Um homem e uma mulher presos em uma casa pelo medo do ataque de insetos. Um filme trash? Um filme de conteúdo político evasivo? Certamente a falta de reviravoltas na história e o confinamento do filme no cenário único de um trailer à deriva no deserto afastaram muitos espectadores.
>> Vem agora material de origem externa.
-- ==== Sys2Proof/Machine/Xen.lean ====
section
/-! DEFINITION. The engine words and the requests of engine commands (R123 to R127, R295 to R297, R409 to R416). -/

namespace Sys2Proof.Machine

open Host Sys2Proof

/-! ### Issue (R411) -/

/-- Width of an XRED item (R142) and of an XATOM (R360), from the arg field. -/
def redWidth (arg : Nat) : Nat := if arg / 2 % 8 = 2 ∨ arg / 2 % 8 = 3 then 8 else 4
def atomWidth (arg : Nat) : Nat := if arg / 4 % 2 = 1 then 8 else 4
def atomFn (arg : Nat) : Nat := arg / 8 % 16

/-- The command writes the pad: XLD and XATOM. -/
def Cmd.writesPad (m : Cmd) : Bool := m.op == 0 || m.op == 3
/-- Its requests are stamped writes: XST, XRED and XATOM (R413). -/
def Cmd.stamped (m : Cmd) : Bool := 1 ≤ m.op && m.op ≤ 3
/-- Its completion is consumed by a handler start, not by XWAIT (R416). -/
def Cmd.handled (m : Cmd) (T : Tile) : Bool := m.peerAtom && fld (T.cr 0x481) 20 2 != 0

/-! ### Issue (R411) -/

/-- XEN_DESC of the context: word j of slot d. -/
def Ctx.desc (c : Ctx) (d j : Nat) : W64 := c.cr (0x490 + 8 * d + j)

/-- The command that the word describes. -/
def State.newCmd (s : State) (op token cr slot arg : Nat) (acq rel : Bool) (scope : Nat) : Cmd :=
  let D := s.me.desc slot
  let cnt := (List.range 6).map (fun j => fld (D 0) (10 * j) 10)
  let m := fld (D 1) 0 12 + 1
  let pc := s.c (fld (D 1) 12 4)
  let pad := (capAddr pc : Int) + sext (fld (D 1) 16 24) 24
  let ps := (List.range 6).map (fun j => sext (fld (D (2 + j)) 0 24) 24)
  let xs := (List.range 6).map (fun j => sext (fld (D (2 + j)) 24 40) 40)
  let sets := (List.range 12).map (fun k => s.reg0 (offSet k))
  let v := s.c cr
  let xlen := if op = 3 then atomWidth arg else m
  let m₀ : Cmd := { ctx := s.cur.ctx, token := token, op := op, cnt := cnt, elem := m, xlen := xlen, pad := pad, ext := capAddr v, pstride := ps, xstride := xs }
  let m₁ : Cmd := { m₀ with arg := arg, acq := acq, rel := rel, scope := scope, seq := s.here.opSeq, setDefs := sets }
  { m₁ with peerAtom := op == 3 && capSpace v == 4 }

/-- The engine layout of CTX_EINFO (R230). -/
def engineInfo (token elem status : Nat) : W64 := w64 (token + elem % 2 ^ 32 * 16 + status * 2 ^ 36)

def statBadReq : Nat := 4

/-- The permission a command needs on its pad side and on its external side; space CTRL also needs SV (R215, R217, R410). -/
def padPerm (op : Nat) : Nat := permAG + (if op = 0 then permW else if op = 3 then permR + permW else permR)
def extPerm (op space : Nat) : Nat :=
  permAG + (if op = 0 ∨ op = 4 then permR else if op = 3 then permAM else permW) + (if space = 5 then permSV else 0)
/-- The spaces a command may name; HOST stays among those of XRED, which raises HOSTATOM there (R410, R411). -/
def extSpaces (op : Nat) : List Nat := if op ≤ 1 then [2, 3, 4, 5] else if op ≤ 3 then [2, 3, 4] else [2]

/-- XERR with status BADREQ (R411). -/
def Cmd.badReq (m : Cmd) (T : Tile) : Bool :=
  T.cmds.any (fun e => e.ctx == m.ctx && e.token == m.token) || decide (2 ^ 32 < m.elems) ||
    (m.op == 3 && m.elem != (if atomFn m.arg = 9 then 2 else 1) * atomWidth m.arg) ||
    (m.peerAtom && !bit (T.cr 0x481) 36)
O cineasta William Friedkin não está aqui a fazer uma nova leitura do seu filme mais famoso “O Exorcista”, como muitos pensaram e o título brasileiro para “Bug” (inseto) sugeriu, mas sim preocupado em fazer sua câmera ser possuída pela neurose do casal de personagens. Um filme verdadeiramente perturbador.

10) Os Donos da Noite


James Gray faz um filme tradicional. Tradicional por pregar os valores familiares e também por cultuar um cinema de gênero policial anacrônico, na linha de “Operação França”, dirigido pelo 9º colocado, William Friedkin. Um cinema tradicionalista e personalíssimo, de um olhar muito específico sobre as coisas e pessoas.

3 comentários:

Diego Assunção disse...

Errata: Imperdoável mesmo foi esquecer do filme "Rocky Balboa" na lista, que bem poderia substituir o filme de Friedkin ou até mesmo o do chinês (quem mandou querer bancar o "antenado", não?)
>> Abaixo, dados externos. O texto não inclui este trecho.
-- ==== Sys2Proof/Machine/Sync.lean ====
section
/-! DEFINITION. The SYNC words (R417 to R424): barriers (R113, R173, R174, R279), walkers (R175 to R177), HWIN (R151,
R287), SWAP (R298), power requests (R190). -/

namespace Sys2Proof.Machine

open Host Sys2Proof

/-! ### Barriers -/

/-- BADTOKEN (R230). -/
def badToken (slot tok phase : Nat) (invalid : Bool) : Nat × W64 :=
  (0x10, w64 (slot + tok % 2 ^ 16 * 4 + phase % 2 ^ 16 * 2 ^ 18 + (if invalid then 2 ^ 34 else 0)))

/-- The plot of the issuing tile. -/
def State.myPlot (s : State) : Nat := s.here.plot.getD 0

/-- A group of the plot is changed. -/
def State.modGroup (s : State) (p g : Nat) (f : Group → Group) : State :=
  s.modPlot p (fun P => { P with groups := mput P.groups g (f (mget {} P.groups g)) })

/-- R113 and R279: nothing pending in V, and the waits of a release at scope GRP for every context of the tile, by which every engine
command has emitted and delivered its writes. -/
def State.mayArrive (s : State) : Bool := s.here.pending.isEmpty && s.released s.cur.tile s.cur.ctx 2 s.myPlace

def execBarr (g : BitVec 6) (w : BitVec 2) (s : State) : Res :=
  let t := s.cur.tile
  match s.groupOf t w.toNat with
  | none => trap (badToken w.toNat 0 0 true).1 (badToken w.toNat 0 0 true).2 s
  | some (k, G) =>
    let s := s.wideReleaseHere
    placeOr (!G.arrived.contains t && s.mayArrive && !s.grafting t) 0 s fun s =>
      let s := s.modHere Tile.release
      let s := s.modGroup s.myPlot k (fun G => { G with arrived := G.arrived ++ [t] })
      .next (s.landHold (gKey g.toNat) (gval (w64 G.phase.toNat) false))

/-- An acquire of the issuing context (R281). -/
def State.acquireMe (s : State) : State := s.modHere (·.acquire s.cur.ctx)

/-- The token operand of BWAIT and BTEST, and its distance d (R174). -/
def State.token (s : State) (g : BitVec 6) : BitVec 16 := (s.gv g.toNat).setWidth 16

def execBwait (g : BitVec 6) (p : BitVec 3) (w : BitVec 2) (s : State) : Res :=
  let slot := w.toNat
  let tok := s.token g
  match s.groupOf s.cur.tile slot with
  | none =>
    orTrap [poisonIf s (s.gp g.toNat), some (badToken slot tok.toNat 0 true)] s .next
  | some (_, G) =>
    let d := (G.phase - tok).toNat
    let done := fun (d : Nat) (past : Bool) (s : State) =>
      let s := (s.modMe (fun c => { c with bwait := none })).acquireMe
      (s.landHold (gKey g.toNat) (gval (w64 d) false)).landHold (pKey p.toNat) (pval past false)
    orTrap [poisonIf s (s.gp g.toNat)] s fun s =>
      if s.me.bwait = some (slot, tok) then
        if d = 0 then .next (s.waitFor 0) else .next (done 1 false s)
      else
        orTrap [if 32768 ≤ d then some (badToken slot tok.toNat G.phase.toNat false) else none] s fun s =>
          if d = 0 then .next ((s.modMe (fun c => { c with bwait := some (slot, tok) })).waitFor 0)
          else .next (done d true s)

def execBtest (g : BitVec 6) (p : BitVec 3) (w : BitVec 2) (s : State) : Res :=
  let slot := w.toNat
  let tok := s.token g
  match s.groupOf s.cur.tile slot with
  | none => orTrap [poisonIf s (s.gp g.toNat), some (badToken slot tok.toNat 0 true)] s .next
  | some (_, G) =>
    let d := (G.phase - tok).toNat
    orTrap [poisonIf s (s.gp g.toNat),
        if 32768 ≤ d then some (badToken slot tok.toNat G.phase.toNat false) else none] s fun s =>
      let s := if 1 ≤ d then s.acquireMe else s
      .next (s.landP p.toNat (1 ≤ d) false 2)

/-! ### Walkers -/

/-- The descriptor of R175, as four 64-bit words. -/
structure Descriptor where
  w0 : W64
  w1 : W64
  w2 : W64
  w3 : W64

def Descriptor.order (D : Descriptor) : List Nat := (List.range 6).map (fun j => fld D.w1 (32 + 3 * j) 3)
def Descriptor.cnt (D : Descriptor) : List Nat :=
  (List.range 4).map (fun j => fld D.w0 (16 * j) 16) ++ [fld D.w1 0 16, fld D.w1 16 16]

/-- The lowest descriptor fault, 0 for none (R175, R230). -/
def Descriptor.fault (D : Descriptor) (slotOk : Bool) : Nat :=
  if !(List.range 6).all (fun j => D.order.contains j) then 1
  else if 10921 < fld D.w2 0 14 then 2
  else if !slotOk then 3
  else if fld D.w1 54 10 ≠ 0 ∨ fld D.w2 14 50 ≠ 0 ∨ D.w3 ≠ 0#64 then 4
  else 0

/-- A nest starts on a walker (R176, R178): its home is the field of the posting tile. Tiles that already wait keep
their order; DORMANT contexts that it finds come in one cycle. -/
def State.startWalker (s : State) (p w group home : Nat) (D : Descriptor) : State :=
  (s.modWalker p w (fun W =>
    let W₁ : Walker := { state := 1, gen := W.gen + 1, cnt := D.cnt, order := D.order, waiting := W.waiting }
    { W₁ with ctx := fld D.w1 52 2, entry := fld D.w2 0 14, group := group, home := home })).listIdle p w

def execWkpost (c : BitVec 4) (w : BitVec 2) (s : State) : Res :=
  let a := s.padAddr c.toNat 0
  let word := fun (k : Nat) => w64 (s.here.padRead (a + 8 * k) 8)
  let D : Descriptor := ⟨word 0, word 1, word 2, word 3⟩
  let slot := fld D.w1 50 2
  let grp := s.groupOf s.cur.tile slot
  let f := D.fault grp.isSome
  let bad := s.here.padPoisoned a 32
  orTrap (s.padChecks c.toNat 0 32 (permR + permAG) 32 false true ++
      [cond bad 0x0B (s.winfo (a * 4)), cond (f != 0) 0x0D (w64 (2 ^ 40 + f * 2 ^ 44))]) s fun s =>
    let W : Walker := mget {} (s.plot s.myPlot).walkers w.toNat
    let s := s.wideReleaseHere
    placeOr (W.state != 1 && s.released s.cur.tile s.cur.ctx 3 s.myPlace) 4 s fun s =>
      let s := s.modHere Tile.release
      .next (s.startWalker s.myPlot w.toNat ((grp.map (·.1)).getD 0) (s.tileField s.cur.tile) D)

/-- WKNEXT (R421): the iteration that has arrived, the end of the nest, or the wait that makes the tile eligible. -/
def execWknext (p : BitVec 3) (w : BitVec 2) (s : State) : Res :=
  let x := s.cur.ctx
  let t := s.cur.tile
  let W : Walker := mget {} (s.plot s.myPlot).walkers w.toNat
  orTrap [refuseIf s (x != 0)] s fun s =>
    match s.me.handed with
    | some (entry, idx) =>
      let s := (s.modMe (fun c => { c with handed := none, atEnd := .jump entry })).acquireMe
      let s := (List.range 6).foldl (fun (s : State) (j : Nat) =>
        s.landHold (gKey (58 + j)) (gval (idx.getD j 0#64) false)) s
      .next (s.landHold (pKey p.toNat) (pval true false))
    | none =>
      if s.me.exhausted || (W.state == 2 && !W.waiting.contains t) then
        let s := s.modMe (fun c => { c with exhausted := false })
        .next (s.landHold (pKey p.toNat) (pval false false))
      else
        let s := if W.waiting.contains t then s
          else (s.modWalker s.myPlot w.toNat (fun W => { W with waiting := W.waiting ++ [t] })).modHere
            (fun T => { T with eligible := T.eligible ++ [w.toNat] })
        .next (s.waitFor 4)

/-! ### HWIN -/

/-- One entry is applied to its line: bytes under the mask, poison, capability tags, the line tag (0, RC − 128)
(R151, R281, R422). -/
def Tile.applyIngress (T : Tile) (e : Ingress) : Tile :=
  let base := 64 * e.line
  let pad := e.bytes.foldl (fun (m : AMap Byte) b => mset 0#8 m (base + b.1) b.2) T.pad
  let hit := fun (w : Nat) => e.bytes.any (fun b => (base + b.1) / 8 == w)
  let whole := fun (w : Nat) => (List.range 8).all (fun i => e.bytes.any (fun b => base + b.1 == 8 * w + i))
  let poison := (units 8 base 64).foldl (fun (m : AMap Bool) w =>
    if hit w && e.poison then mset false m w true else if whole w then mset false m w false else m) T.padPoison
  let caps := (units 16 base 64).foldl (fun (m : AMap Bool) g =>
    if e.bytes.any (fun b => (base + b.1) / 16 == g) then mset false m g false else m) T.capTags
  { T with pad := pad, padPoison := poison, capTags := caps }.tagLines 0 (T.rc - 128#8) base 64

/-- The bounding range of the lines that an HWIN applies (R222, R280). -/
def Tile.hwinRange (T : Tile) : Nat × Nat :=
  match T.ingress.map (·.line) with
  | [] => (0, 0)
  | l :: ls => (64 * ls.foldl min l, 64 * ls.foldl max l + 64)

/-- HWIN's tracker entry: it holds from the issue until the lines are written, which HWIN itself awaits (R222, R275, R287). -/
def Tile.throughWindow (T : Tile) (x lo hi : Nat) : Tile :=
  ((T.trkAdd (.hostWindow x) true lo hi false).getD T).trkRetire (fun k => k == TrkKind.hostWindow x)

/-- HWIN, with its range checked and entered as an agent command's when there is a line to apply (R222, R280, R422). -/
def execHwin (g : BitVec 6) (s : State) : Res :=
  let n := s.here.ingress.length
  let r := s.here.hwinRange
  orTrap [s.trkCheck r.1 r.2 true true] s fun s =>
  (if n = 0 then fun (k : State → Res) => k s else trackerOr s) fun s =>
    let s := s.modHere (fun T =>
      let T := if n = 0 then T else T.throughWindow s.cur.ctx r.1 r.2
      { T.ingress.foldl Tile.applyIngress T with ingress := [] }.modCr 0x690 (setBit · 6 false))
    .next (s.landHold (gKey g.toNat) (gval (w64 n) false))

/-! ### SWAP -/

/-- A command that context 0 issued in the open pass. -/
def Tile.inPass (T : Tile) (x q : Nat) : Bool := x == 0 && decide (T.pass.openSeq ≤ q)

/-- Every command that context 0 issued in the pass has completed; a send once it has left, or once its data stand in the outbox. -/
def Tile.quiet0 (T : Tile) : Bool :=
  T.cmds.all (fun m => !T.inPass m.ctx m.seq || m.ghost || m.complete) && T.tq.all (fun o => !T.inPass o.ctx o.seq) &&
    T.lq.all (fun o => !T.inPass o.ctx o.seq) && T.aq.all (fun o => !T.inPass o.ctx o.seq) &&
    T.emitq.all (fun e => e.place || !T.inPass e.ctx e.seq) && T.pass.held.all (fun e => e.place || e.box.isNone)

/-- Front and back of every pair in use are exchanged. -/
def Tile.swapBuffers (T : Tile) : Tile :=
  (List.range 4).foldl (fun (T : Tile) (k : Nat) =>
    let w := T.cr (0x584 + k)
    if fld w 32 12 = 0 then T else T.setCr (0x584 + k) (setFld (setFld w 0 16 (fld w 16 16)) 16 16 (fld w 0 16))) T

/-- The next packet of a context. -/
def Ctx.nextPacket (c : Ctx) (epc : W64) : Nat :=
  match c.atEnd with
  | .jump target => target
  | .eret => fld epc 0 14
  | _ => c.advance.pc

/-- The steps of R298. -/
def Tile.commit (T : Tile) : Tile :=
  let T := (T.releaseOutbox.swapBuffers).setCr 0x581 (w64 ((T.ctx 0).nextPacket (T.inEffect 0 0x011) % 2 ^ 14))
  T.openPass.modCr 0x582 (incFld · 24 16 1)

def execSwap (s : State) : Res :=
  orTrap [refuseIf s (s.cur.ctx != 0)] s fun s =>
    if !bit (s.here.cr 0x580) 0 then .next s
    else waitOr s.here.quiet0 2 s fun s => .next ((s.modHere Tile.commit).drain s.cur.tile)

/-! ### PWRQ and PWRREL (R190, R424) -/

/-- The class held, g. -/
def Tile.grant (T : Tile) : Nat := fld (T.cr 0x501) 0 4

/-- PWR_REQ as the requests stand (R198). -/
def Tile.showReq (T : Tile) : Tile :=
  let r := T.pwrOut.getD (PwrReq.mk 0 0)
  T.setCr 0x500 (w64 (r.cls + T.pwrOut.isSome.toNat * 16 + r.ctx * 32 + sat T.pwrq.length 7 * 2 ^ 7))

/-- The tile holds class n; its field's granted current follows (R189). -/
def State.setGrant (s : State) (t n : Nat) : State :=
  let old := (s.tile t).grant
  (s.modTile t (·.modCr 0x501 (setFld · 0 4 n))).modField (s.tileField t) (fun F =>
    { F with granted := F.granted + n - old })

/-- A request for class n by the issuing context: behind earlier ones of the tile, at once when n ≤ g, by the field
otherwise. -/
def powerReq (n : Nat) (s : State) : Res :=
  let x := s.cur.ctx
  let t := s.cur.tile
  let T := s.here
  if s.me.granted then .next (s.modMe (fun c => { c with granted := false }))
  else
    let first := match T.pwrq with
      | r :: _ => r.ctx == x
      | [] => true
    if (T.pwrOut.map (·.ctx)) = some x then .next (s.waitFor 3)
    else if T.pwrOut.isSome || !first then
      let s := if T.pwrq.any (fun r => r.ctx == x) then s
        else s.modHere (fun T => { T with pwrq := T.pwrq ++ [PwrReq.mk x n] }.showReq)
      .next (s.waitFor 3)
    else
      let s := s.modHere (fun T => { T with pwrq := T.pwrq.filter (fun r => r.ctx != x) }.showReq)
      if n ≤ T.grant then .next (s.setGrant t n)
      else
        let s := s.modHere (fun T => { T with pwrOut := some (PwrReq.mk x n) }.showReq)
        let s := s.modField (s.tileField t) (fun F => { F with pwrQ := F.pwrQ ++ [(t, PwrReq.mk x n)] })
        .next (s.waitFor 3)

def execPwrq (k : BitVec 4) (s : State) : Res := powerReq (if k = 0#4 then 1 else k.toNat) s
def execPwrrel (s : State) : Res := powerReq 4 s

end Sys2Proof.Machine
end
No intuito de amenizar a cagada, Rocky será devidamente homenageado com uma foto no começo do post.

Moacy Cirne disse...

Oi, gosto de todos aqueles que vi, como o de Resnais, por exemplo. Mas não vi 4 deles, inclusive o seu primeiro lugar. Um abraço.

Diego Assunção disse...

Olá Moacy. Quando escrevi o texto, não tinha visto vários filmes que talvez figurassem nessa lista, como "Viagem para Darjeeling" ou "O Sobrevivente", por exemplo.

Hoje, não saberia dizer se o primeiro lugar se manteria no "pódio" ou se o décimo colocado assumiria a ponta...

Bem, eu adoro listas, mas tenho sérios problemas em fazê-las. Abraço.